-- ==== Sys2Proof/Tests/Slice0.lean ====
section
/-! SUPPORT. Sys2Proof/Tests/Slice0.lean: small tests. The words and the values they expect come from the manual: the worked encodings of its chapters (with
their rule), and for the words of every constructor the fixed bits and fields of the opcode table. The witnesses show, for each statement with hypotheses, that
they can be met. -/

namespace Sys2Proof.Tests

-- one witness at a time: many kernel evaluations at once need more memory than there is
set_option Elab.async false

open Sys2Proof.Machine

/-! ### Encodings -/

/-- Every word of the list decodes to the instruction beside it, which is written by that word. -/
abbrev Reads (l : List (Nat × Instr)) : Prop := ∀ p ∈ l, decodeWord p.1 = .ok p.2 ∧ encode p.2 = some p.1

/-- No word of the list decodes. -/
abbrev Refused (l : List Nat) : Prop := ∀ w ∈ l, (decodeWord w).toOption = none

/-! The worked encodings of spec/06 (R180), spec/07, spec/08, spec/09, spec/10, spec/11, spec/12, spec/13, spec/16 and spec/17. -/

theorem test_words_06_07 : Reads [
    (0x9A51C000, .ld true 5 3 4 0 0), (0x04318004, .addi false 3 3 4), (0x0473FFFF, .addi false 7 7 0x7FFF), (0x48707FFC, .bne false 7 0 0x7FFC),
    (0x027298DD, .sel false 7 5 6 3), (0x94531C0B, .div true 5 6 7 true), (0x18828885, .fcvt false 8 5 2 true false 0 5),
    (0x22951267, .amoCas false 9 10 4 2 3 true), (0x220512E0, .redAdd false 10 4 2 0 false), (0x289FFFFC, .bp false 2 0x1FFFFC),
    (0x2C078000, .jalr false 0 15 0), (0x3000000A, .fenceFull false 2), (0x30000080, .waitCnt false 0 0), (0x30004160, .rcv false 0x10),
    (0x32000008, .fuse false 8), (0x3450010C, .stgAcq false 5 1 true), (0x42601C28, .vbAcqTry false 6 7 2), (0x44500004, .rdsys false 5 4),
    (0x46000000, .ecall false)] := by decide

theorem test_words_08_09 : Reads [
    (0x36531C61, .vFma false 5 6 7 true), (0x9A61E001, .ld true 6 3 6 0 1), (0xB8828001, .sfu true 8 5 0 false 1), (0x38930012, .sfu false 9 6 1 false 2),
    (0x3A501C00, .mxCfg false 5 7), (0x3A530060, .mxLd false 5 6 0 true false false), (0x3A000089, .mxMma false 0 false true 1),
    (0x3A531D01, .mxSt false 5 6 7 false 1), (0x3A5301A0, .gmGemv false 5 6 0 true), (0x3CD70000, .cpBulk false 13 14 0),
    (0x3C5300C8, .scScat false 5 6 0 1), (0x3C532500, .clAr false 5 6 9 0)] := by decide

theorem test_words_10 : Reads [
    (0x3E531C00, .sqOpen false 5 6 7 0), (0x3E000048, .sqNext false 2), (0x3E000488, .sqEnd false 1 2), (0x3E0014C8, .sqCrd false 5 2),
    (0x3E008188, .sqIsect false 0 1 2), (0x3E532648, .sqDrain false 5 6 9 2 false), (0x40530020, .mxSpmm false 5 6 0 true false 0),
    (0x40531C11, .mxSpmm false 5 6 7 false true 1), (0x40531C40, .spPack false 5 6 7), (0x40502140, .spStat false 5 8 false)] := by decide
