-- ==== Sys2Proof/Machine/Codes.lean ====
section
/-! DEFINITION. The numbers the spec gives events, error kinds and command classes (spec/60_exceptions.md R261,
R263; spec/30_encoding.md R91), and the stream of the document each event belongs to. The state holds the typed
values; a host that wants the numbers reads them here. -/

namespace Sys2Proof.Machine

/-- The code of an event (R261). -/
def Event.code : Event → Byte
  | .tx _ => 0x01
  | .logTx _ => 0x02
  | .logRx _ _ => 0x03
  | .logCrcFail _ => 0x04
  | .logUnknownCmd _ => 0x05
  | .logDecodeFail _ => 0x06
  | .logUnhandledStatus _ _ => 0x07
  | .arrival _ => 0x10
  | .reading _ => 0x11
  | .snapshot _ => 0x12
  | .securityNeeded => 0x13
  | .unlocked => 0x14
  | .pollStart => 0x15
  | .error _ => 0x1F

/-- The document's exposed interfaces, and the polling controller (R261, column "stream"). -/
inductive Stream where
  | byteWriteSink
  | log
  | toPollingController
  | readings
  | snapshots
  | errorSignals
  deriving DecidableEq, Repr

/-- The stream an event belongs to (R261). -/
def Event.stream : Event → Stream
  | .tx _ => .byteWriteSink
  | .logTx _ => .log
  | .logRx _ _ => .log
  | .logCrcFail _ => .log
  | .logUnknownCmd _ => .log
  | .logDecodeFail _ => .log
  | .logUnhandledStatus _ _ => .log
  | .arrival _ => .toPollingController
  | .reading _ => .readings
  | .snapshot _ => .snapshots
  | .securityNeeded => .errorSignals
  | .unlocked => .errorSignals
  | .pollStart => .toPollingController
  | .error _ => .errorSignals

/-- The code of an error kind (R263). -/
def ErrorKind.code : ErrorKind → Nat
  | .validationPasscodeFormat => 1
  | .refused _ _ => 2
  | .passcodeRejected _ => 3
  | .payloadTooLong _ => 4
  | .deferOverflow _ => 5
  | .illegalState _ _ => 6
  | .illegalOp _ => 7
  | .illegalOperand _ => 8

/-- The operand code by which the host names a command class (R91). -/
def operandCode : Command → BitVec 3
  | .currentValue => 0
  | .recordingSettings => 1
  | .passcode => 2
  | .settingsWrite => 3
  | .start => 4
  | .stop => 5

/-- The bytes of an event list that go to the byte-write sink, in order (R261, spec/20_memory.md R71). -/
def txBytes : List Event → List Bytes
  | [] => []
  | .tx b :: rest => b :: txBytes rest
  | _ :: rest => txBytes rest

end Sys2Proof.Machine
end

__Exercise prompt__
Nothing above should be left out. Print all the records exactly.

__Answer to the exercise__
-- ==== Sys2Proof/Tests/Slice0.lean ====
section
/-! SUPPORT. Sys2Proof/Tests/Slice0.lean: small tests. The words and the values they expect come from the manual: the worked encodings of its chapters (with
their rule), and for the words of every constructor the fixed bits and fields of the opcode table. The witnesses show, for each statement with hypotheses, that
they can be met. -/

namespace Sys2Proof.Tests

-- one witness at a time: many kernel evaluations at once need more memory than there is
set_option Elab.async false

open Sys2Proof.Machine

/-! ### Encodings -/

/-- Every word of the list decodes to the instruction beside it, which is written by that word. -/
abbrev Reads (l : List (Nat × Instr)) : Prop := ∀ p ∈ l, decodeWord p.1 = .ok p.2 ∧ encode p.2 = some p.1

/-- No word of the list decodes. -/
abbrev Refused (l : List Nat) : Prop := ∀ w ∈ l, (decodeWord w).toOption = none

/-! The worked encodings of spec/06 (R180), spec/07, spec/08, spec/09, spec/10, spec/11, spec/12, spec/13, spec/16 and spec/17. -/

theorem test_words_06_07 : Reads [
    (0x9A51C000, .ld true 5 3 4 0 0), (0x04318004, .addi false 3 3 4), (0x0473FFFF, .addi false 7 7 0x7FFF), (0x48707FFC, .bne false 7 0 0x7FFC),
    (0x027298DD, .sel false 7 5 6 3), (0x94531C0B, .div true 5 6 7 true), (0x18828885, .fcvt false 8 5 2 true false 0 5),
    (0x22951267, .amoCas false 9 10 4 2 3 true), (0x220512E0, .redAdd false 10 4 2 0 false), (0x289FFFFC, .bp false 2 0x1FFFFC),
    (0x2C078000, .jalr false 0 15 0), (0x3000000A, .fenceFull false 2), (0x30000080, .waitCnt false 0 0), (0x30004160, .rcv false 0x10),
    (0x32000008, .fuse false 8), (0x3450010C, .stgAcq false 5 1 true), (0x42601C28, .vbAcqTry false 6 7 2), (0x44500004, .rdsys false 5 4),
    (0x46000000, .ecall false)] := by decide

theorem test_words_08_09 : Reads [
    (0x36531C61, .vFma false 5 6 7 true), (0x9A61E001, .ld true 6 3 6 0 1), (0xB8828001, .sfu true 8 5 0 false 1), (0x38930012, .sfu false 9 6 1 false 2),
    (0x3A501C00, .mxCfg false 5 7), (0x3A530060, .mxLd false 5 6 0 true false false), (0x3A000089, .mxMma false 0 false true 1),
    (0x3A531D01, .mxSt false 5 6 7 false 1), (0x3A5301A0, .gmGemv false 5 6 0 true), (0x3CD70000, .cpBulk false 13 14 0),
    (0x3C5300C8, .scScat false 5 6 0 1), (0x3C532500, .clAr false 5 6 9 0)] := by decide

theorem test_words_10 : Reads [
    (0x3E531C00, .sqOpen false 5 6 7 0), (0x3E000048, .sqNext false 2), (0x3E000488, .sqEnd false 1 2), (0x3E0014C8, .sqCrd false 5 2),
    (0x3E008188, .sqIsect false 0 1 2), (0x3E532648, .sqDrain false 5 6 9 2 false), (0x40530020, .mxSpmm false 5 6 0 true false 0),
    (0x40531C11, .mxSpmm false 5 6 7 false true 1), (0x40531C40, .spPack false 5 6 7), (0x40502140, .spStat false 5 8 false)] := by decide
-- ==== Sys2Proof/Machine/Codes.lean ====
section
/-! DEFINITION. The numbers the spec gives events, error kinds and command classes (spec/60_exceptions.md R261,
R263; spec/30_encoding.md R91), and the stream of the document each event belongs to. The state holds the typed
values; a host that wants the numbers reads them here. -/

namespace Sys2Proof.Machine

/-- The code of an event (R261). -/
def Event.code : Event → Byte
  | .tx _ => 0x01
  | .logTx _ => 0x02
  | .logRx _ _ => 0x03
  | .logCrcFail _ => 0x04
  | .logUnknownCmd _ => 0x05
  | .logDecodeFail _ => 0x06
  | .logUnhandledStatus _ _ => 0x07
  | .arrival _ => 0x10
  | .reading _ => 0x11
  | .snapshot _ => 0x12
  | .securityNeeded => 0x13
  | .unlocked => 0x14
  | .pollStart => 0x15
  | .error _ => 0x1F

/-- The document's exposed interfaces, and the polling controller (R261, column "stream"). -/
inductive Stream where
  | byteWriteSink
  | log
  | toPollingController
  | readings
  | snapshots
  | errorSignals
  deriving DecidableEq, Repr

/-- The stream an event belongs to (R261). -/
def Event.stream : Event → Stream
  | .tx _ => .byteWriteSink
  | .logTx _ => .log
  | .logRx _ _ => .log
  | .logCrcFail _ => .log
  | .logUnknownCmd _ => .log
  | .logDecodeFail _ => .log
  | .logUnhandledStatus _ _ => .log
  | .arrival _ => .toPollingController
  | .reading _ => .readings
  | .snapshot _ => .snapshots
  | .securityNeeded => .errorSignals
  | .unlocked => .errorSignals
  | .pollStart => .toPollingController
  | .error _ => .errorSignals

/-- The code of an error kind (R263). -/
def ErrorKind.code : ErrorKind → Nat
  | .validationPasscodeFormat => 1
  | .refused _ _ => 2
  | .passcodeRejected _ => 3
  | .payloadTooLong _ => 4
  | .deferOverflow _ => 5
  | .illegalState _ _ => 6
  | .illegalOp _ => 7
  | .illegalOperand _ => 8

/-- The operand code by which the host names a command class (R91). -/
def operandCode : Command → BitVec 3
  | .currentValue => 0
  | .recordingSettings => 1
  | .passcode => 2
  | .settingsWrite => 3
  | .start => 4
  | .stop => 5

/-- The bytes of an event list that go to the byte-write sink, in order (R261, spec/20_memory.md R71). -/
def txBytes : List Event → List Bytes
  | [] => []
  | .tx b :: rest => b :: txBytes rest
  | _ :: rest => txBytes rest

end Sys2Proof.Machine
end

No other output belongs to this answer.